*** Begin section ***
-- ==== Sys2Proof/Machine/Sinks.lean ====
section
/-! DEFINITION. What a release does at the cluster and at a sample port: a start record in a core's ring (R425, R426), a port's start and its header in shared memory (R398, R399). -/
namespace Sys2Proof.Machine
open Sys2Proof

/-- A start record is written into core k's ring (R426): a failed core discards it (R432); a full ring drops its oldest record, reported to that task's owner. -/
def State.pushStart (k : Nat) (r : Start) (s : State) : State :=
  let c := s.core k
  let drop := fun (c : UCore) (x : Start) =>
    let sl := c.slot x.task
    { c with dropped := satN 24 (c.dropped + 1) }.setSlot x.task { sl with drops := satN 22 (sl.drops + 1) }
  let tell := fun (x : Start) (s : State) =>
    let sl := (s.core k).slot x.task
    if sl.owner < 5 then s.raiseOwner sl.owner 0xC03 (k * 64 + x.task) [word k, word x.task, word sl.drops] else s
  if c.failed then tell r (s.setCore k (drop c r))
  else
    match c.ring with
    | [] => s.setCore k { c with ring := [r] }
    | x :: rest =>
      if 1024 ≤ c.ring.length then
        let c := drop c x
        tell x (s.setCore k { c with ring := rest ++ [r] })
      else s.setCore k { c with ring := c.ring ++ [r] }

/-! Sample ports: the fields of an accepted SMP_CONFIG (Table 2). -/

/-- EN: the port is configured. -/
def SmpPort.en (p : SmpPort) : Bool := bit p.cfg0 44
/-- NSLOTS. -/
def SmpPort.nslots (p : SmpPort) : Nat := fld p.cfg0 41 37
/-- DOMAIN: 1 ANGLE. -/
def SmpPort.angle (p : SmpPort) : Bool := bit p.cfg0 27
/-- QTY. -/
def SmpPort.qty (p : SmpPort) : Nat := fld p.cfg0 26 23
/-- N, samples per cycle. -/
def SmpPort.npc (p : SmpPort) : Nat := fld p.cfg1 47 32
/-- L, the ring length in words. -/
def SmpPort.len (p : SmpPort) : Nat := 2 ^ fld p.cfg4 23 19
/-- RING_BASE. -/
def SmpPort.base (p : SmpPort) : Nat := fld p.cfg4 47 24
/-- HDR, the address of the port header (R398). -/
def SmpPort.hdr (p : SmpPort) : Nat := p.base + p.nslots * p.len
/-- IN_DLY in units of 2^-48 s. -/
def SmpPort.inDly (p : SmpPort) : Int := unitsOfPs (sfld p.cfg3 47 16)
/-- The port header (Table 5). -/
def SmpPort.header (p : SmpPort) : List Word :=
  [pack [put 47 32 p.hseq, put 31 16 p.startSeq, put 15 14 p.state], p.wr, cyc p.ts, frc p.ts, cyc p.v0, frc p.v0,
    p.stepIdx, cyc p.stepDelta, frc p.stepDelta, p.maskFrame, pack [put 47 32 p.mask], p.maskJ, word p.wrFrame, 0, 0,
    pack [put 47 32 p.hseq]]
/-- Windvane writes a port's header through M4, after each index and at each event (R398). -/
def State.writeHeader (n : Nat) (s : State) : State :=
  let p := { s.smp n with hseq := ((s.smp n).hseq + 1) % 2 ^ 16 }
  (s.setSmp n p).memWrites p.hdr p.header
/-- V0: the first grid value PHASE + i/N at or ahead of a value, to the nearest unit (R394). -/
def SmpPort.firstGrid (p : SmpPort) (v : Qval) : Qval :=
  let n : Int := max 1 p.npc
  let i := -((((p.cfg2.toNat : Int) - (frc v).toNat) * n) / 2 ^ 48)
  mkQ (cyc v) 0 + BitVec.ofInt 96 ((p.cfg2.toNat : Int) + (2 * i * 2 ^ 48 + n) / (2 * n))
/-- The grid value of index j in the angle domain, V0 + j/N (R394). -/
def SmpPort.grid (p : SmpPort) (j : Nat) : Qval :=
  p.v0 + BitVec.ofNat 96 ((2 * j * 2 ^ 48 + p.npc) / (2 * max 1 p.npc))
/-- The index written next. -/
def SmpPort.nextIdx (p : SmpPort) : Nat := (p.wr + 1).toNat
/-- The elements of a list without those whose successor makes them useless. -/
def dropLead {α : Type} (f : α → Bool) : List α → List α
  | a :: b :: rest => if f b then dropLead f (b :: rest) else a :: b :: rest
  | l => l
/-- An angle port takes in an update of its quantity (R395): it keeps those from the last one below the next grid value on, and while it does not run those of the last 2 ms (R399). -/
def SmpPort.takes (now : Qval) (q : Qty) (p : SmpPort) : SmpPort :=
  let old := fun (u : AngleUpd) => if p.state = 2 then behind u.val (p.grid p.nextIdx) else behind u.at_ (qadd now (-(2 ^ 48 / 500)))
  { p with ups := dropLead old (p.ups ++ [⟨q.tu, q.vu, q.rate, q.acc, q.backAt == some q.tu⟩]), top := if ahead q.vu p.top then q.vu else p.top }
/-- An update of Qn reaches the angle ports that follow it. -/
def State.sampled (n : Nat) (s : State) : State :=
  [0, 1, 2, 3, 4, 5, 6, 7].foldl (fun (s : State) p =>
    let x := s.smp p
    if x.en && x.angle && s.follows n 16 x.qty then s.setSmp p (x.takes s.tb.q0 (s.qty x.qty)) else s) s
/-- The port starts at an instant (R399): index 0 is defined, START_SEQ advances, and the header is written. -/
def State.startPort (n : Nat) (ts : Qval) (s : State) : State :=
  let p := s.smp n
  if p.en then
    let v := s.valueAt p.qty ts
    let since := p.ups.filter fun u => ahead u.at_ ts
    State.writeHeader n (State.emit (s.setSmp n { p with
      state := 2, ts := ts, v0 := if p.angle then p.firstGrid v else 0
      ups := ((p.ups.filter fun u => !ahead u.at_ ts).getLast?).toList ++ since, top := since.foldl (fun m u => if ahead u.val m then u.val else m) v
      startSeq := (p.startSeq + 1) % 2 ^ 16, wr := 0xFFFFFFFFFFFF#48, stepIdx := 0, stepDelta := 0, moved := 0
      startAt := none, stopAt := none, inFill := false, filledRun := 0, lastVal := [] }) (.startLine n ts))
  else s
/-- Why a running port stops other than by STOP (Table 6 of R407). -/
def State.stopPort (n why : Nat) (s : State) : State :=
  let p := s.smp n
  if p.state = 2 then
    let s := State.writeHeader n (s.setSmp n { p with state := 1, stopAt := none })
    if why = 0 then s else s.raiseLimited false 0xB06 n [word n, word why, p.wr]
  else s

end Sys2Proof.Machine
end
*** End section ***
*** Begin section ***
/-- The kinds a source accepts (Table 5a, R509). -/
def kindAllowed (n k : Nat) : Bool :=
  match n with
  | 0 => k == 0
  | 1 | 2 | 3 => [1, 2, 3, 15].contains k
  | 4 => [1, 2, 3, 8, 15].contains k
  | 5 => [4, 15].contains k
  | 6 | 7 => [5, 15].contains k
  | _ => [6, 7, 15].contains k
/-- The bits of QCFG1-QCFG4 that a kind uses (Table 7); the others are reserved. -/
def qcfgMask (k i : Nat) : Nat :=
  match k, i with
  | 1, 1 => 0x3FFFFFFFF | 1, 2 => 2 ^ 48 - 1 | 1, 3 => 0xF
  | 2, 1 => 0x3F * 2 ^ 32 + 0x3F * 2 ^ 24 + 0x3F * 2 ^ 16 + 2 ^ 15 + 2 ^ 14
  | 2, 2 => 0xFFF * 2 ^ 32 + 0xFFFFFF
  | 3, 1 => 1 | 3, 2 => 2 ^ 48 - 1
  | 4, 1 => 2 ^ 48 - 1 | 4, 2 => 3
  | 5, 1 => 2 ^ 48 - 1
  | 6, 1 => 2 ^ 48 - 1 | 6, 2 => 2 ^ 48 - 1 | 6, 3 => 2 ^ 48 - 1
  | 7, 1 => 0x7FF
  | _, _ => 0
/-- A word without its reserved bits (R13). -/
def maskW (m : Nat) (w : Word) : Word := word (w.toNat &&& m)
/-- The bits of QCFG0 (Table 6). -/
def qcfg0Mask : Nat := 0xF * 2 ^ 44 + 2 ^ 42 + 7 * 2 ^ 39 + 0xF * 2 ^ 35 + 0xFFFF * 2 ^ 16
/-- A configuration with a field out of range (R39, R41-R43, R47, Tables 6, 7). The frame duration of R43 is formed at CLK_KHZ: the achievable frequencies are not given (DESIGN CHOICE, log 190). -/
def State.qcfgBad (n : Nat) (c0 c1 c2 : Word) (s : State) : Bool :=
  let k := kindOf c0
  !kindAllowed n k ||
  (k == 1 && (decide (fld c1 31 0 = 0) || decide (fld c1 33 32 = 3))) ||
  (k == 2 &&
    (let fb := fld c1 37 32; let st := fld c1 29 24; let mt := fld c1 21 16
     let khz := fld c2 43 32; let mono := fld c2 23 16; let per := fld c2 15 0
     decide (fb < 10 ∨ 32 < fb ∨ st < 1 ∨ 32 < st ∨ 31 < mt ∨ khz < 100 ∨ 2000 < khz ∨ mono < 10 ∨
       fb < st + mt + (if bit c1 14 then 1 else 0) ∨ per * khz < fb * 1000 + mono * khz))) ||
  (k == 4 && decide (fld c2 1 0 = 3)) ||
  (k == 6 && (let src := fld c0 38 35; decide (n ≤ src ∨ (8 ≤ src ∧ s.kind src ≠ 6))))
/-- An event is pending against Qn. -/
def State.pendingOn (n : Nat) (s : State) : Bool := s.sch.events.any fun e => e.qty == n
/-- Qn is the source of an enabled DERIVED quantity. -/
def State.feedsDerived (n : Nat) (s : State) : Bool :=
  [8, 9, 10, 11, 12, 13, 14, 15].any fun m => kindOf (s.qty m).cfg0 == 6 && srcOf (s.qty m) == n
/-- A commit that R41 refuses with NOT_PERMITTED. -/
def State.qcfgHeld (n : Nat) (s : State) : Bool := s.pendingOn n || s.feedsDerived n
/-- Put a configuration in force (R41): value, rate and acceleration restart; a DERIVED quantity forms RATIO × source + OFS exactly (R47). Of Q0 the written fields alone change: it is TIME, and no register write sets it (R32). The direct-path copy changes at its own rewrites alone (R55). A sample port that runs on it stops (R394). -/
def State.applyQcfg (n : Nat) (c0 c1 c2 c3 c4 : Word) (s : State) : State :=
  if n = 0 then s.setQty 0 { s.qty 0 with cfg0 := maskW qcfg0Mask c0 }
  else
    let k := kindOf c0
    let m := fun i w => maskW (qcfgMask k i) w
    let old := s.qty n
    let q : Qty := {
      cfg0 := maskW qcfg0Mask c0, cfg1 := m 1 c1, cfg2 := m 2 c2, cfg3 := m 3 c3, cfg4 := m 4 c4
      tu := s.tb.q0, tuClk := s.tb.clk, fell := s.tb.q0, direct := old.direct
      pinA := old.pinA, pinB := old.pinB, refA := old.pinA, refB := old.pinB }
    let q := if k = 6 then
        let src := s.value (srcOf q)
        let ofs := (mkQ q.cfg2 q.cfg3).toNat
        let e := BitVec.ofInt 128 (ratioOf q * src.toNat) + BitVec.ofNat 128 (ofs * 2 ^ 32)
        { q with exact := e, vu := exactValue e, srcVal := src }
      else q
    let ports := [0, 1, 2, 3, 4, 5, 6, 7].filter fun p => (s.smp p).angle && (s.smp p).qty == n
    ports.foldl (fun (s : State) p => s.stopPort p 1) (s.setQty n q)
*** End section ***
*** Begin section ***
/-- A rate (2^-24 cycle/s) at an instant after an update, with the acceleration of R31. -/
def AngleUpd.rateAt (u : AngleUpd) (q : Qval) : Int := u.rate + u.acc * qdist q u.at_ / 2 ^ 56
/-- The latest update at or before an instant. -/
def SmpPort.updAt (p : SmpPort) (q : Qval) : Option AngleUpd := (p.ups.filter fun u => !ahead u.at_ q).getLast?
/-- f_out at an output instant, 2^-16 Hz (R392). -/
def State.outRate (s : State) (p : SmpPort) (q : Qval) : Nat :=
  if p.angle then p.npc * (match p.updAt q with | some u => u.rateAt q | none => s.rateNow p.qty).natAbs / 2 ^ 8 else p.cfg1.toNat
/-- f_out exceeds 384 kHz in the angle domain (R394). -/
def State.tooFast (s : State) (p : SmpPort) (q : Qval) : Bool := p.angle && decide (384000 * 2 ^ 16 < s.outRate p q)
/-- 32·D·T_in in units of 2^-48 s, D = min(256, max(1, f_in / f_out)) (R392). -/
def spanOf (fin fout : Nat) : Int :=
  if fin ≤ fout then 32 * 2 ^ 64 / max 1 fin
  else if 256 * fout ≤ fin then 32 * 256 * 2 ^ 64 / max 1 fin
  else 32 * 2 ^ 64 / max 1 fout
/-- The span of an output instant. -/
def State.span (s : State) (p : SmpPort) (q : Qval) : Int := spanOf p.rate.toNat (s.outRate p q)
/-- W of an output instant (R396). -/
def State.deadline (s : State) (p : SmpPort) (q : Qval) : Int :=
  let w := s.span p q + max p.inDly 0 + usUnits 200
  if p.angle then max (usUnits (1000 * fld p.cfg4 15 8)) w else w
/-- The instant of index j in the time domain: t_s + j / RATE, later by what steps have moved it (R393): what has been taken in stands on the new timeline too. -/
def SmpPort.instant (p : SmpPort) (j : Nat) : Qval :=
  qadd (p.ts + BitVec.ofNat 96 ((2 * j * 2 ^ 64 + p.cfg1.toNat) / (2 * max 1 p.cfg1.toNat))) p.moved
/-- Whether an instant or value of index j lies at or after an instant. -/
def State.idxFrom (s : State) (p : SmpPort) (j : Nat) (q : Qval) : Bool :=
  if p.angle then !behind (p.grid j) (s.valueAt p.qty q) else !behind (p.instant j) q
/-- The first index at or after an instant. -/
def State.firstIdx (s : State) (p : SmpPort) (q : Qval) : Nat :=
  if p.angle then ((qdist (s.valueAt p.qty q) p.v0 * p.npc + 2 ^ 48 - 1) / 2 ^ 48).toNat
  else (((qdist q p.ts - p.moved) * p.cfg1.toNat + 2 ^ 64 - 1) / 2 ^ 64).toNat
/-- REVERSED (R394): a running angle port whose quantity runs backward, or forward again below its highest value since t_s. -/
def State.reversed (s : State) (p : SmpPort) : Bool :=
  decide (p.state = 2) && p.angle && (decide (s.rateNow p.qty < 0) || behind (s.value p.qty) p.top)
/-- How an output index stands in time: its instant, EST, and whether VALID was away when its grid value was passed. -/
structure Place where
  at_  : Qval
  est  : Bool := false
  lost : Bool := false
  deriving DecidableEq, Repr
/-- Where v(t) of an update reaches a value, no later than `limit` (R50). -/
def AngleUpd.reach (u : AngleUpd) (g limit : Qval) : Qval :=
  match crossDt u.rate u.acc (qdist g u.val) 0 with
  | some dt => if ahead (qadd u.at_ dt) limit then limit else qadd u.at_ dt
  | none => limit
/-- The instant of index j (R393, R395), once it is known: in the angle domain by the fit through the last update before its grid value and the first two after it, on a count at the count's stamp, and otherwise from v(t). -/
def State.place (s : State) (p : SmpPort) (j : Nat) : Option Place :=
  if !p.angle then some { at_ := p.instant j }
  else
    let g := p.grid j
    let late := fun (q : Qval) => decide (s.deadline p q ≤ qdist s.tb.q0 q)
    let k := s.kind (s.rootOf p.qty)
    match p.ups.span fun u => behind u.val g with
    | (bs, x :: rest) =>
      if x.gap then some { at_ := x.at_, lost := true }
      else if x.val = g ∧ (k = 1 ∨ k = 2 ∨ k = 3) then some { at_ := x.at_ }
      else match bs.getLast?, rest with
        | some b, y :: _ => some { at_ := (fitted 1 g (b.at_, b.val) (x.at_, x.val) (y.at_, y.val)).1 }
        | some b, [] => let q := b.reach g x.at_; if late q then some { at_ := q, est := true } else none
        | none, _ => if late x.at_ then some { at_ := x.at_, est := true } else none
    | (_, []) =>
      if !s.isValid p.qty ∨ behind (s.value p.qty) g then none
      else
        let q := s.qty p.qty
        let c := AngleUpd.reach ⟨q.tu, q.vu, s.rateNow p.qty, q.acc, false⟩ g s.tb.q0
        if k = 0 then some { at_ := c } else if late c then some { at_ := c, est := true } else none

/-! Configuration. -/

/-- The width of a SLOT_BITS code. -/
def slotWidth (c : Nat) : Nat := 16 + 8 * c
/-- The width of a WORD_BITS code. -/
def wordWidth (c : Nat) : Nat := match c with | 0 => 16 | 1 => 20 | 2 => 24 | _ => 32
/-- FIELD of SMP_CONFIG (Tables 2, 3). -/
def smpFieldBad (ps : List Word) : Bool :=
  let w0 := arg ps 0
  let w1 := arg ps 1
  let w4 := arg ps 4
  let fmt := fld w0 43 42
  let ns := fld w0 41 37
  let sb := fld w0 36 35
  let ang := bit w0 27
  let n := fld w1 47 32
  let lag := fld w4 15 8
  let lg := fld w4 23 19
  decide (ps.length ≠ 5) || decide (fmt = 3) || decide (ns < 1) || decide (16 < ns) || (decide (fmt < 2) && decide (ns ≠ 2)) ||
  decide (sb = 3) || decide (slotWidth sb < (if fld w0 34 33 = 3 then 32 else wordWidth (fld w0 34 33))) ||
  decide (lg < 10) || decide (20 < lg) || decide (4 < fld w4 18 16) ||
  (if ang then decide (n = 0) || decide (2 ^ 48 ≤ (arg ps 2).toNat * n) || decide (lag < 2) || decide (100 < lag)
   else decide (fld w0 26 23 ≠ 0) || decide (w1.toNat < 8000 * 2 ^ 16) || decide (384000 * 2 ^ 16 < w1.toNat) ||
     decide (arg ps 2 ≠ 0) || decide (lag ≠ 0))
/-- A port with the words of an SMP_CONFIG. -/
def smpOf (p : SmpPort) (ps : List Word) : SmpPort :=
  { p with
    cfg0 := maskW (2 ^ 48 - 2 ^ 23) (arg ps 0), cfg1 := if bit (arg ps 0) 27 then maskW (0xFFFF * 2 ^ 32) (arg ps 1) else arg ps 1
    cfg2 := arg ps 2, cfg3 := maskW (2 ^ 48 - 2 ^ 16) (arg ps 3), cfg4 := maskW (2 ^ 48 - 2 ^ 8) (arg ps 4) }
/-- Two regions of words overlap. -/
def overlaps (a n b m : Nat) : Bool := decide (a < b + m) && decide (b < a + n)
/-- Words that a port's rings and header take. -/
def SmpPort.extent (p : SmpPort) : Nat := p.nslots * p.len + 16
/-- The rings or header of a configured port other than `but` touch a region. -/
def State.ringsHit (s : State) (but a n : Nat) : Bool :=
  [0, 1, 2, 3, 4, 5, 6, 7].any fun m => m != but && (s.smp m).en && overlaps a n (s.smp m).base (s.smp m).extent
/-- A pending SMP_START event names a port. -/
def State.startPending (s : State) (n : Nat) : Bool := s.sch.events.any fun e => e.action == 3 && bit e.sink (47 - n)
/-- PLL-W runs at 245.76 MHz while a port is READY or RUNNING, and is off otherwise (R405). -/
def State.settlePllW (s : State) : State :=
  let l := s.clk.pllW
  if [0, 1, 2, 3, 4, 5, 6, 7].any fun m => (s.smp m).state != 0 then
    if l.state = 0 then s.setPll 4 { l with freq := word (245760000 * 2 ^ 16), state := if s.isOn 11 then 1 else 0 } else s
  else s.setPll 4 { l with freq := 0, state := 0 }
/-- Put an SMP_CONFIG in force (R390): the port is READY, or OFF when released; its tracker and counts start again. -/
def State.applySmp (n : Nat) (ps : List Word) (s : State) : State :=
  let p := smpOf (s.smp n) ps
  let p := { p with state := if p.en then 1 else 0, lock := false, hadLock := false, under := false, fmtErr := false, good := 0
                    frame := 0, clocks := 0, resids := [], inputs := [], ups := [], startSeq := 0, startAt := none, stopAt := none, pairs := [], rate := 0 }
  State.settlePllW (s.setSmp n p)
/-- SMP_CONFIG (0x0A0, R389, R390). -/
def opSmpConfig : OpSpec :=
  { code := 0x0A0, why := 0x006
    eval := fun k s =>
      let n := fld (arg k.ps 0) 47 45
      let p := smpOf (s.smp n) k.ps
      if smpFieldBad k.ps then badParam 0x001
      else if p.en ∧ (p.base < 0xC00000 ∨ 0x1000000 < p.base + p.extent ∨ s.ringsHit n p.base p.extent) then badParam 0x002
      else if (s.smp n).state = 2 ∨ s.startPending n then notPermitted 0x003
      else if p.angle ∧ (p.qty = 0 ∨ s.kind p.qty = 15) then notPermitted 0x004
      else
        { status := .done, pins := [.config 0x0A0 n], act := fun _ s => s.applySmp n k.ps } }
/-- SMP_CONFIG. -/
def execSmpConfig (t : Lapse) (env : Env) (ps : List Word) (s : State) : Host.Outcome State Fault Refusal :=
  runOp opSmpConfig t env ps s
*** End section ***
In the listing above, locate the line containing "def State.qcfgBad (n" and the line containing "against Qn. -/". Extract those two lines and every line between them, exactly as written, and only those.

def State.qcfgBad (n : Nat) (c0 c1 c2 : Word) (s : State) : Bool :=
  let k := kindOf c0
  !kindAllowed n k ||
  (k == 1 && (decide (fld c1 31 0 = 0) || decide (fld c1 33 32 = 3))) ||
  (k == 2 &&
    (let fb := fld c1 37 32; let st := fld c1 29 24; let mt := fld c1 21 16
     let khz := fld c2 43 32; let mono := fld c2 23 16; let per := fld c2 15 0
     decide (fb < 10 ∨ 32 < fb ∨ st < 1 ∨ 32 < st ∨ 31 < mt ∨ khz < 100 ∨ 2000 < khz ∨ mono < 10 ∨
       fb < st + mt + (if bit c1 14 then 1 else 0) ∨ per * khz < fb * 1000 + mono * khz))) ||
  (k == 4 && decide (fld c2 1 0 = 3)) ||
  (k == 6 && (let src := fld c0 38 35; decide (n ≤ src ∨ (8 ≤ src ∧ s.kind src ≠ 6))))
/-- An event is pending against Qn. -/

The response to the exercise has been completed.